The TICs were isolated from the ovaries of 26–28-day-old mice. The ovaries were isolated from connective tissues under a stereomicroscope and were collected in culture medium (DMEM supplemented with 10% FBS, 100 U/ml penicillin, 0.1 mg/ml streptomycin, and 100 ng/ml recombinant FSH). The follicles on the surface of the ovaries were punctured with fine tweezers to remove GCs and oocytes. The punctured ovaries were cut into 1 mm3 fragments using scissors in culture medium containing 0.2% collagenase and 0.1% DNase, and were then pipetted to facilitate cell dispersion.
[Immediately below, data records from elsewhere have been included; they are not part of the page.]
-- ==== Sys2Proof/Machine/Folio.lean ====
section
/-! DEFINITION. Sequence descriptors, the key-value and folio instructions, the folio pool engines and their registers
(R93 to R108). -/

namespace Sys2Proof.Machine

/-! ### Descriptors (R93 to R95) -/

/-- The fields of a descriptor that the instructions use (Tables 7.1, 7.2): the extents in use, and the header's dword 0. -/
structure Desc where
  len  : Nat
  cnt  : Nat
  bord : Nat
  mord : Nat
  live : Bool
  rowb : Nat
  strd : Nat
  exts : List Extent
  deriving DecidableEq, Repr

/-- Entry i of an image. -/
def extentOf (v i : Nat) : Extent :=
  let e := bits v (512 + 128 * i) 128
  ⟨BitVec.ofNat 64 (e % 2 ^ 64 / 64 * 64), BitVec.ofNat 32 (bits e 64 32), BitVec.ofNat 32 (bits e 96 32), e.testBit 4, BitVec.ofNat 4 e⟩

/-- Reads an image; entries at and above CNT are ignored. -/
def descOf (v : Nat) : Desc :=
  { len := bits v 0 32, cnt := bits v 32 5, bord := bits v 40 4, mord := bits v 44 4, live := v.testBit 63
    rowb := bits v 64 16, strd := bits v 96 32, exts := (List.range (min (bits v 32 5) 16)).map (extentOf v) }

/-- CAP (R94). -/
def capOf (l : List Extent) : Nat := l.foldl (fun n e => n + e.elen.toNat) 0

/-- The row address of a position (R94), none at or above CAP. -/
def rowAddr : List Extent → Nat → Option (BitVec 64)
  | [], _ => none
  | e :: rest, p =>
    if p < e.elen.toNat then some (e.base + BitVec.ofNat 64 (p * e.str.toNat)) else rowAddr rest (p - e.elen.toNat)

def kib64 (k : Nat) : Nat := 65536 * 2 ^ k

/-- A reserved bit of the header or of an entry in use is set. -/
def descReserved (v cnt : Nat) : Bool :=
  bits v 192 320 != 0 || bits v 80 16 != 0 || bits v 48 15 != 0 || bits v 37 3 != 0 ||
  (List.range (min cnt 16)).any fun i => v.testBit (512 + 128 * i + 5)

/-- The checks of R101 in their order: 0 when the image is valid, else the code of the first failing check. -/
def descCode (v : Nat) : Int :=
  let d := descOf v
  if 16 < d.cnt || capOf d.exts < d.len then -1
  else if descReserved v d.cnt || d.exts.any (fun e => !canonical e.base || e.elen == 0) then -2
  else if d.rowb % 64 != 0 || d.rowb < 64 || 32768 < d.rowb || d.strd % 64 != 0 || d.strd < d.rowb || kib64 d.bord < d.strd || d.mord < d.bord ||
      d.exts.any (fun e => e.str.toNat % 64 != 0 || decide (e.str.toNat < d.rowb) || (e.pool && decide (kib64 e.ord.toNat < e.elen.toNat * e.str.toNat))) then -3
  else 0

/-- Dword 0 of a descriptor's header. -/
def Desc.dword0 (d : Desc) : Nat := d.len % 2 ^ 32 + d.cnt * 2 ^ 32 + d.bord * 2 ^ 40 + d.mord * 2 ^ 44 + d.live.toNat * 2 ^ 63

/-- The descriptor of KVXL, KVAPP and KVTRUNC (R100): the kv-descriptor trap unless it is live and valid. -/
def liveDesc (va : BitVec 64) : Act Desc := do
  trapIf (!canonical va || va.toNat % 64 != 0) Cause.kvDescriptor
  let hd ← readBlockCur va 64
  let cnt := min (bits (leNat hd) 32 5) 16
  let es ← readBlockCur (va + 64) (16 * cnt)
  let v := leNat (hd ++ es)
  trapIf (!(descOf v).live || descCode v != 0) Cause.kvDescriptor
  return descOf v

/-! ### The pool engine (R96, R97) -/

def Die.freeList (d : Die) (k : Nat) : List Nat := tget [] d.free k

/-- The arena's base address: VA[56:31], canonical. -/
def Die.arena (d : Die) : BitVec 64 := (BitVec.ofNat 57 (d.fpBase.toNat * 2 ^ 31)).signExtend 64
def Die.arenaBytes (d : Die) : Nat := d.fpSize.toNat * 2 ^ 31

/-- The free 64 KiB units. -/
def Die.freeUnits (d : Die) : Nat := (List.range 16).foldl (fun n k => n + (d.freeList k).length * 2 ^ k) 0
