-- ==== Sys2Proof/Machine/Streams.lean ====
section
/-! DEFINITION. Bindings, stream records, stream fills and the explicit loads of the A-stream (R148 to R161, R239). -/

namespace Sys2Proof.Machine

/-! ### Reading elements into an entry (R86, R87, R156, R174) -/

/-- Where one element of an entry comes from: a byte address, its bytes, the bit of its nibble; zero where no memory is
read. -/
inductive Source where
  | zero
  | at' (a : Int) (n sh : Nat)
  | fault (cause : BitVec 16) (addr : BitVec 64)
  deriving DecidableEq, Repr

/-- The access of element e of width w at an exact byte address (R174). -/
def sourceOf (w e : Nat) (a : Int) : Source := .at' a (max 1 (w / 8)) (if w = 4 then 4 * (e % 2) else 0)

/-- The index of the entry whose fill comes next: the one that a fault stopped, or the one at the cursor. -/
def Binding.index (b : Binding) : Nat := match b.filling with | some p => p.index | none => b.cursor

/-- The fill of the next entry is issued: the cursor stands past it. -/
def Binding.issued (b : Binding) : Binding := if b.filling.isSome then b else { b with cursor := b.cursor + 1 }

/-- A fault or an invalidation stops the fill of an entry, of which the elements below `next`, and those of `done`, are written. -/
def Binding.hold (b : Binding) (data : Nat) (next : Nat) (bad : List BadPiece) (done : List Nat := []) : Binding :=
  { b.issued with filling := some ⟨b.index, BitVec.ofNat 16384 data, next, bad, done⟩ }

/-- An entry of a binding, filled with elements of width w, is complete. -/
def Binding.push (b : Binding) (w data : Nat) (bad : List BadPiece) (tag : Option (BitVec 64) := none) : Binding :=
  { b.issued with entries := b.entries ++ [{ data := BitVec.ofNat 16384 data, tag := tag, width := w, bad := bad }], filling := none }

/-- Room for one more entry filled or in flight (R154). -/
def Binding.room (b : Binding) : Bool := decide (b.entries.length + b.filling.isSome.toNat < b.depth)

def putBinding (v : Nat) (b : Binding) : Act Unit := modCur fun x => x.setBind v (some b)

/-- Where a filled element is read: its place, none where no memory is read, its address, its bytes, its bit. -/
structure Spot where
  at'  : Option Mapped
  va   : BitVec 64
  n    : Nat
  sh   : Nat
  deriving DecidableEq, Repr

/-- Translates the pages of the elements of an entry before any is read (R86). -/
def sortSources (src : Nat → Source) : List Page → List Nat → Act (Sorted Spot)
  | _, [] => pure []
  | pages, e :: es => do
    match src e with
    | .zero => return (e, .at' ⟨none, 0, 0, 0⟩) :: (← sortSources src pages es)
    | .fault c a => return (e, .fault { cause := c, addr := a }) :: (← sortSources src pages es)
    | .at' a n sh =>
      let (r, pages) ← sortOne pages a n .read
      return (e, r.map fun m => ⟨some m, vaOfInt a, n, sh⟩) :: (← sortSources src pages es)

/-- Who reports a failing sector of a filled element (R114, R154, R156): the load itself, or the pop of its entry. -/
inductive Report where
  | load | pop
  deriving DecidableEq, Repr

/-- Reads one element: its bits, and a piece where its sector's check fails and the pop reports it (R154). -/
def readSpot (w pos : Nat) (rep : Report) (p : Spot) : Act (Nat × Option BadPiece) := do
  match p.at', rep with
  | none, _ => return (0, none)
  | some m, .load =>
    let b ← readPa (some m.key) m.pa p.n p.va
    return (leNat b / 2 ^ p.sh % 2 ^ w, none)
  | some m, .pop =>
    let b ← memTake (some m.key) m.pa p.n
    return (leNat (b.map Prod.fst) / 2 ^ p.sh % 2 ^ w, if b.any (·.2) then some { bit := pos, width := w, va := p.va, sh := p.sh } else none)

/-- The elements of an entry as far as they are read: the bits, the failing pieces, the next element. -/
abbrev Filled := Nat × List BadPiece × Nat

/-- Reads sorted elements in order, up to the first fault. -/
def readSpots (w : Nat) (rep : Report) : List (Nat × Spot) → Filled → Act (Filled × Option TrapInfo)
  | [], acc => pure (acc, none)
  | (e, p) :: rest, (v, bad, k) => do
    match ← tryAct (readSpot w (w * e) rep p) with
    | .ok (x, q) => readSpots w rep rest (v + x * 2 ^ (w * e), bad ++ q.toList, e + 1)
    | .error i => return ((v, bad, k), some (faultOf e i))
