-- ==== Sys2Proof/Machine/Barriers.lean ====
section
/-! DEFINITION. Barriers, pod barriers and waits on flags (R296 to R306). -/

namespace Sys2Proof.Machine

/-! ### Barrier networks (R296, R299) -/

/-- The instance of a scope that a hart belongs to (R296); none at the lane level. -/
def networkOf (h : HartId) : Scope → Option Nat
  | .ln => none
  | .co => some (96 * h.die.val + h.core.val)
  | .qd => some (384 + 24 * h.die.val + h.core.val / 4)
  | .di => some (480 + h.die.val)
  | .pk => some 484
  | .pd => some 485

def podNetwork : Nat := 485

def State.barrier (s : State) (net id : Nat) : Barrier := tget {} s.hub.barriers (32 * net + id)
def State.setBarrier (s : State) (net id : Nat) (b : Barrier) : State :=
  { s with hub := { s.hub with barriers := tput s.hub.barriers (32 * net + id) b } }

/-- Surplus arrivals count where the network lives (R296, R299). -/
def State.countSurplus (s : State) (net n : Nat) : State :=
  if net < 384 then s.countDie (Fin.ofNat 4 (net / 96)) 0x21 n
  else if net < 480 then s.countDie (Fin.ofNat 4 ((net - 384) / 24)) 0x21 n
  else if net < 484 then s.countDie (Fin.ofNat 4 (net - 480)) 0x21 n
  else s.countHub 0x21 n

/-- The phase is complete (R299). -/
def Barrier.complete (b : Barrier) : Bool :=
  let need := b.memb.toNat + b.xarr.toNat
  (decide (0 < need) || decide (0 < b.xbyt.toNat)) && decide (need ≤ b.arr.toNat) && decide (b.xbyt.toNat ≤ b.byt.toNat)

/-- The completion check of one cycle (R299); at pod scope ROOT sends the new PHASE to every member (R304). -/
def State.checkBarrier (s : State) (net id : Nat) : State :=
  let b := s.barrier net id
  if b.complete then
    let p := b.phase + 1
    let s := (s.setBarrier net id { b with phase := p, arr := 0, byt := 0, xarr := 0, xbyt := 0 }).countSurplus net (b.arr.toNat - (b.memb.toNat + b.xarr.toNat))
    if net = podNetwork then { s with hub := { s.hub with podOut := s.hub.podOut ++ [.phase id (.phase p)] } } else s
  else s

/-- Arrivals and bytes taken in a cycle; the check comes at the cycle's end. -/
def State.arriveAt (s : State) (net id arr byt : Nat) : State :=
  let b := s.barrier net id
  let s := s.setBarrier net id { b with arr := b.arr + BitVec.ofNat 48 arr, byt := b.byt + BitVec.ofNat 48 byt }
  if s.oneCycle then s else s.checkBarrier net id

/-- The operand of a BAREXP is within its limits (Table 21.2). -/
def expectOk (w : BitVec 64) : Bool :=
  let k := bits w.toNat 62 2
  bits w.toNat 48 14 == 0 && (k == 0 || k == 1 || (k == 2 && bits w.toNat 16 32 == 0))

/-- Applies an expectation to the phase now current. -/
def State.putExpect (s : State) (net id : Nat) (w : BitVec 64) : State :=
  let b := s.barrier net id
  let n := BitVec.ofNat 48 (bits w.toNat 0 48)
  let b := match bits w.toNat 62 2 with
    | 0 => { b with xarr := b.xarr + n }
    | 1 => { b with xbyt := b.xbyt + n }
    | _ => { b with memb := BitVec.ofNat 16 (bits w.toNat 0 16) }
  s.setBarrier net id b

/-- Applies an expectation; the next cycle's check follows. -/
def State.applyExpect (s : State) (net id : Nat) (w : BitVec 64) : State := (s.putExpect net id w).checkBarrier net id

/-- An expectation taken in a cycle is applied at the cycle's end, after the check (R299). -/
def State.expectAt (s : State) (net id : Nat) (w : BitVec 64) : State :=
  if s.oneCycle then { s with expects := s.expects ++ [(net, id, w)] } else s.applyExpect net id w

/-- The module counts the arrivals of a pod barrier itself (R304). -/
def State.isRoot (s : State) (net id : Nat) : Bool := net != podNetwork || (s.barrier net id).root == s.podIndex

def State.sendPod (s : State) (m : PodOut) : State := { s with hub := { s.hub with podOut := s.hub.podOut ++ [m] } }

def State.member (s : State) : Fin 512 := Fin.ofNat 512 s.podIndex.toNat

/-- Arrivals and bytes taken at this module: at its own instance, or in a message to ROOT (R304), which takes those of one cycle
together. -/
def State.arrive (s : State) (net id arr byt : Nat) : State :=
  if s.isRoot net id || s.oneCycle then s.arriveAt net id arr byt
  else s.sendPod (.arrival id (s.barrier net id).root ⟨s.member, BitVec.ofNat 48 arr, BitVec.ofNat 48 byt, none⟩)

/-- An expectation posted at this module. -/
def State.expect (s : State) (net id : Nat) (w : BitVec 64) : State :=
  if s.isRoot net id || s.oneCycle then s.expectAt net id w
  else s.sendPod (.arrival id (s.barrier net id).root ⟨s.member, 0, 0, some w⟩)

/-- What a cycle took at a barrier, with the expectations posted: the instance that counts is checked (R299); a member of a pod
barrier sends ROOT the arrivals and bytes in one message, and an expectation in the same way (R304). -/
def State.closeCycle (s : State) (net id : Nat) (ws : List (BitVec 64)) : State :=
  if s.isRoot net id then s.checkBarrier net id
  else
    let b := s.barrier net id
    let s := s.setBarrier net id { b with arr := 0, byt := 0 }
    let s := if b.arr = 0 ∧ b.byt = 0 ∧ ws = [] then s else s.sendPod (.arrival id b.root ⟨s.member, b.arr, b.byt, ws.head?⟩)
    (ws.drop 1).foldl (fun s w => s.sendPod (.arrival id b.root ⟨s.member, 0, 0, some w⟩)) s

/-- The cycle that several turns shared ends (R299, R303): every barrier is checked, then every expectation is applied, and the next
cycle's check follows. -/
def State.endCycle (s : State) : State :=
  let l := s.expects
  let keys := s.hub.barriers.map Prod.fst
  let s := { s with oneCycle := false, expects := [] }
  let s := keys.foldl (fun s k => s.closeCycle (k / 32) (k % 32) ((l.filter fun e => 32 * e.1 + e.2.1 == k).map fun e => e.2.2)) s
  let s := (l.filter fun e => s.isRoot e.1 e.2.1).foldl (fun s (net, id, w) => s.putExpect net id w) s
  keys.foldl (fun s k => if s.isRoot (k / 32) (k % 32) then s.checkBarrier (k / 32) (k % 32) else s) s

/-- Bytes credited by an engine operation; an instance with EN = 0 takes none. -/
def State.credit (s : State) (net id n : Nat) : State :=
  if (s.barrier net id).en then s.arrive net id 0 n else s

/-! ### Barrier instructions (R300 to R302) -/

/-- The barrier trap takes a record of an arrival back (R298). -/
def barrierTrap : Act Unit := do
  modify fun s => s.setCurSt { s.curSt with bar := none }
  trap Cause.barrier

/-- Checks 1 and 2 of R300 on a barrier. -/
def barrierChecks (net id : Nat) : Act Unit := do
  let s ← get
  let b := s.barrier net id
  if !b.en then barrierTrap else pure ()
  trapIf (b.asid != s.cur.asid) Cause.violation

/-- The network of a barrier instruction, its checks made. -/
def barrierOf (o : HT16S) : Act Nat := do
  let s ← get
  match networkOf s.curHart o.scope with
  | none => trap Cause.illegal
  | some net =>
    barrierChecks net o.id.val
    return net

/-- A wait for phase p is satisfied (Table 21.2). -/
def phaseDone (phase p : BitVec 32) : Bool := decide (1 ≤ (phase - p).toNat) && decide ((phase - p).toNat ≤ 2 ^ 31)

/-- Waits for phase p; the wait is recorded (Table 24.2). -/
def waitPhase (net id : Nat) (p : BitVec 32) (arrived : Bool) : Act Unit := do
  let s ← get
  if phaseDone (s.barrier net id).phase p then pure ()
  else
    set (s.setCurSt { s.curSt with bar := some ⟨net, id, p, arrived⟩ })
    throw .wait

def execBararr (o : HT16S) (s : State) : Host.Outcome State Fault Refusal :=
  finish (do
    let net ← barrierOf o
    modify fun s => s.arrive net o.id.val 1 0) s

def execBarexp (o : HT16S) (s : State) : Host.Outcome State Fault Refusal :=
  finish (do
    let net ← barrierOf o
    let w ← reg o.s
    trapIf (!expectOk w) Cause.barrier
    modify fun s => s.expect net o.id.val w) s

def execBarwait (o : HT16S) (s : State) : Host.Outcome State Fault Refusal :=
  finish (do
    let net ← barrierOf o
    let w ← reg o.s
    trapIf (bits w.toNat 32 32 != 0) Cause.barrier
    waitPhase net o.id.val (BitVec.ofNat 32 w.toNat) false) s

/-- The arrival that a stream's BAR has made and whose phase it waits for (R302). -/
def StreamRec.arrival (r : StreamRec) : Option BarRec :=
  match r.bar with
  | some b => if b.arrived then some b else none
  | none => none

/-- BAR (R302): an arrival that is made is not made again, and its wait is for the phase of the barrier where it was made, also when
its task goes on on another core. -/
def execBar (o : HT16S) (s : State) : Host.Outcome State Fault Refusal :=
  finish (do
    match (← get).curSt.arrival with
    | some r =>
      barrierChecks r.network r.id
      waitPhase r.network r.id r.phase true
    | none =>
      let net ← barrierOf o
      let s ← get
      let p := (s.barrier net o.id.val).phase
      set (s.arrive net o.id.val 1 0)
      waitPhase net o.id.val p true) s

/-! ### BARCTL (R297, R298) and pod messages (R304) -/

/-- One stream of a hart takes the barrier trap in its wait on a barrier. -/
def Hart.trapWaiter (x : Hart) (st : Stream) (net id : Nat) : Hart :=
  match (x.st st).bar with
  | some r =>
    if r.network == net && r.id == id && (x.st st).wait.isSome then
      (x.setSt st { x.st st with bar := none }).takeTrap st { cause := Cause.barrier }
    else x
  | none => x

/-- Every wait on a barrier raises the barrier trap at once (R298); expectations of a cycle not yet ended are discarded with the
counts. -/
def State.trapBarrier (s : State) (net id : Nat) : State :=
  { s with harts := s.harts.map fun (k, x) => (k, if x.halted then x else (x.trapWaiter .a net id).trapWaiter .x net id)
           expects := s.expects.filter fun e => !(e.1 == net && e.2.1 == id) }

/-- A write of BARCTL. -/
def State.writeBarctl (s : State) (net id : Nat) (v : BitVec 64) : State :=
  let b := s.barrier net id
  let asid := BitVec.ofNat 16 (bits v.toNat 48 16)
  let root : BitVec 9 := if net = podNetwork then BitVec.ofNat 9 (bits v.toNat 32 9) else 0
  let en := v.getLsbD 47
  if b.en then
    if en then s
    else
      let s := (s.setBarrier net id { b with en := false, arr := 0, byt := 0, memb := 0, xarr := 0, xbyt := 0 }).trapBarrier net id
      if net = podNetwork ∧ b.root = s.podIndex then s.sendPod (.phase id .disable) else s
  else if en then s.setBarrier net id { asid := asid, en := true, root := root }
  else s.setBarrier net id { b with asid := asid, root := root }

/-- BARRIER_ENABLE: a write of BARCTL of barrier `req.barrier` of instance `req.network` with EN = 1. -/
def execBarrierEnable (s : State) : Host.Outcome State Fault Refusal :=
  .next (s.writeBarctl s.req.network.val s.req.barrier.val (s.req.value ||| 2 ^ 47))

/-- BARRIER_DISABLE: one with EN = 0. -/
def execBarrierDisable (s : State) : Host.Outcome State Fault Refusal :=
  .next (s.writeBarctl s.req.network.val s.req.barrier.val (s.req.value &&& ~~~ (2 ^ 47)))

/-- POD_BARRIER_MESSAGE: `req.arrival` for barrier `req.barrier` reaches ROOT. -/
def execPodBarrierMessage (s : State) : Host.Outcome State Fault Refusal :=
  let id := s.req.barrier.val
  let m := s.req.arrival
  .next (if (s.barrier podNetwork id).en && s.isRoot podNetwork id then
    let s := s.arriveAt podNetwork id m.arrivals.toNat m.bytes.toNat
    match m.expect with
    | some w => if expectOk w then s.expectAt podNetwork id w else s
    | none => s
  else s)

/-- POD_PHASE_MESSAGE: `req.phase` for barrier `req.barrier` reaches a member. -/
def execPodPhaseMessage (s : State) : Host.Outcome State Fault Refusal :=
  let id := s.req.barrier.val
  let b := s.barrier podNetwork id
  .next (if b.en && !s.isRoot podNetwork id then
    match s.req.phase with
    | .phase p => s.setBarrier podNetwork id { b with phase := p }
    | .disable => s.trapBarrier podNetwork id
  else s)

/-! ### VWAITF (R306) -/

/-- The flag-wait entries that the other harts of the core hold. -/
def State.flagsHeld (s : State) : Nat :=
  (List.range 8).foldl (fun n k =>
    let h : HartId := ⟨s.curHart.die, s.curHart.core, Fin.ofNat 8 k⟩
    if h = s.curHart then n else n + match (s.hart h).flagWait with | some f => f.armed.length | none => 0) 0

/-- The address of flag e. -/
def flagAddr (base : Int) (n e : Nat) : Int := base + (e * n : Nat)

/-- The pages of flags: HBM-tier pages, or the permission fault. Each check of a flag translates it anew, so an invalidation never comes
between what this finds and its use (R85). -/
def flagPages (base : Int) (n : Nat) (es : List Nat) : Act (List (Nat × Mapped) × Option Halt) := allPages do
  passed (hbmPages (flagAddr base n) (← sortPages (flagAddr base n) n .read [] es))

/-- The entries to arm: F, then the prefix that finds free entries, or, where there is none, the element that waits for one. -/
def armFlags (base : Int) (n vl : Nat) (es : List Nat) (bad : Option (Nat × BitVec 64)) : Act FlagWait := do
  let (l, stop) := belowBad bad (← flagPages base n es)
  let fault : Option TrapInfo := match stop with | some (.fault i) => some i | _ => none
  let top := match fault with | some i => i.elem.getD vl | none => vl
  let below := l.map Prod.fst
  let free := 64 - (← get).flagsHeld
  let f : Option (BitVec 16 × BitVec 64) := fault.map fun i => (i.cause, i.addr)
  match below[free]? with
  | some e => return ⟨decide (free = 0), below.take free, e, none, below.headD 0⟩
  | none => return ⟨false, below, top, f, below.headD 0⟩

/-- What the armed flags say, the lowest first: the lowest that is not yet satisfied, or the lowest whose access faults; none where
every one is satisfied. A fault is taken only when every flag below it is satisfied (R306). -/
def watchFlags (f : Fmt) (base : Int) (n v : Nat) : List Nat → Act (Option (Nat × Option TrapInfo))
  | [] => pure none
  | e :: es => do
    let g := flagAddr base n e
    match ← tryAct (do
        let m ← translateAligned g n .read
        if entTier m.leaf != 0 then faultAt Cause.permission (vaOfInt g) else readPa (some m.key) m.pa n (vaOfInt g)) with
    | .error i => return some (e, some i.hbmOnly)
    | .ok y => if fmtInt f (elemAt f.width v e) ≤ fmtInt f (leNat y) then watchFlags f base n v es else return some (e, none)

/-- VWAITF ends with j elements done, and with a fault when the prefix has reached it. -/
def endFlags (s : Fin 32) (j : Nat) (fault : Option TrapInfo) : Act Unit := do
  modCur fun x => { x with flagWait := none, vstart := 0 }
  setReg s (BitVec.ofNat 64 j)
  match fault with
  | some i => throw (.trap i)
  | none => pure ()

/-- A trap that names no element leaves everything as it was; a wait keeps what is done. -/
def wholeTrap (m : Act Unit) : Act Unit := fun s =>
  match m s with
  | (.error (.trap i), s') => (.error (.trap i), if i.elem.isSome then s' else s)
  | r => r

/-- VWAITF. -/
def vwaitfBody (o : HT48VM) : Act Unit := do
  let n := o.fmt.width / 8
  let src : Operand := ⟨o.v.val, o.group.size, o.fmt.width⟩
  checkLength (← countOf o.group o.fmt)
  let mk ← govMask o.mask
  openOperands [src] []
  let v ← readOperand src
  let base := scalarAddr (← reg o.base) o.disp
  let x ← getCur
  let w ← match x.flagWait.filter fun w => !w.arming with
    | some w => pure w
    | none => do
      let (es, bad) ← remaining [src] mk
      let w ← armFlags base n x.vl.toNat es bad
      modCur fun x => { x with flagWait := some w }
      waitFor !w.arming
      pure w
  match ← watchFlags o.fmt base n v w.armed with
  | some (e, none) =>
    modCur fun x => { x with flagWait := some { w with low := e } }
    throw .wait
  | some (e, some i) => endFlags o.s e (some (faultOf e i))
  | none => endFlags o.s w.stop (w.fault.map fun (c, a) => { cause := c, addr := a, elem := some w.stop })

def execVwaitf (o : HT48VM) (s : State) : Host.Outcome State Fault Refusal := finish (wholeTrap (vwaitfBody o)) s

end Sys2Proof.Machine
end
The suspension of ovarian fragments was incubated at 37°C for 20 min and pipetted at the 10th and 20th min. Ovarian fragments, follicles and oocytes that could not be removed by puncturing with fine tweezers were filtered through a series of nylon meshes (pore size order, 155, 82, 40, 20 and 10 µm). The resulting cell suspension was centrifuged at 250 × g at 4°C for 5 min, and the supernatant was removed. To reduce the effects of collagenase to a negligible level, the above washing procedure was repeated 4 times. Finally, the cells were suspended in the culture medium, and the number of viable cells was counted by trypan blue exclusion test.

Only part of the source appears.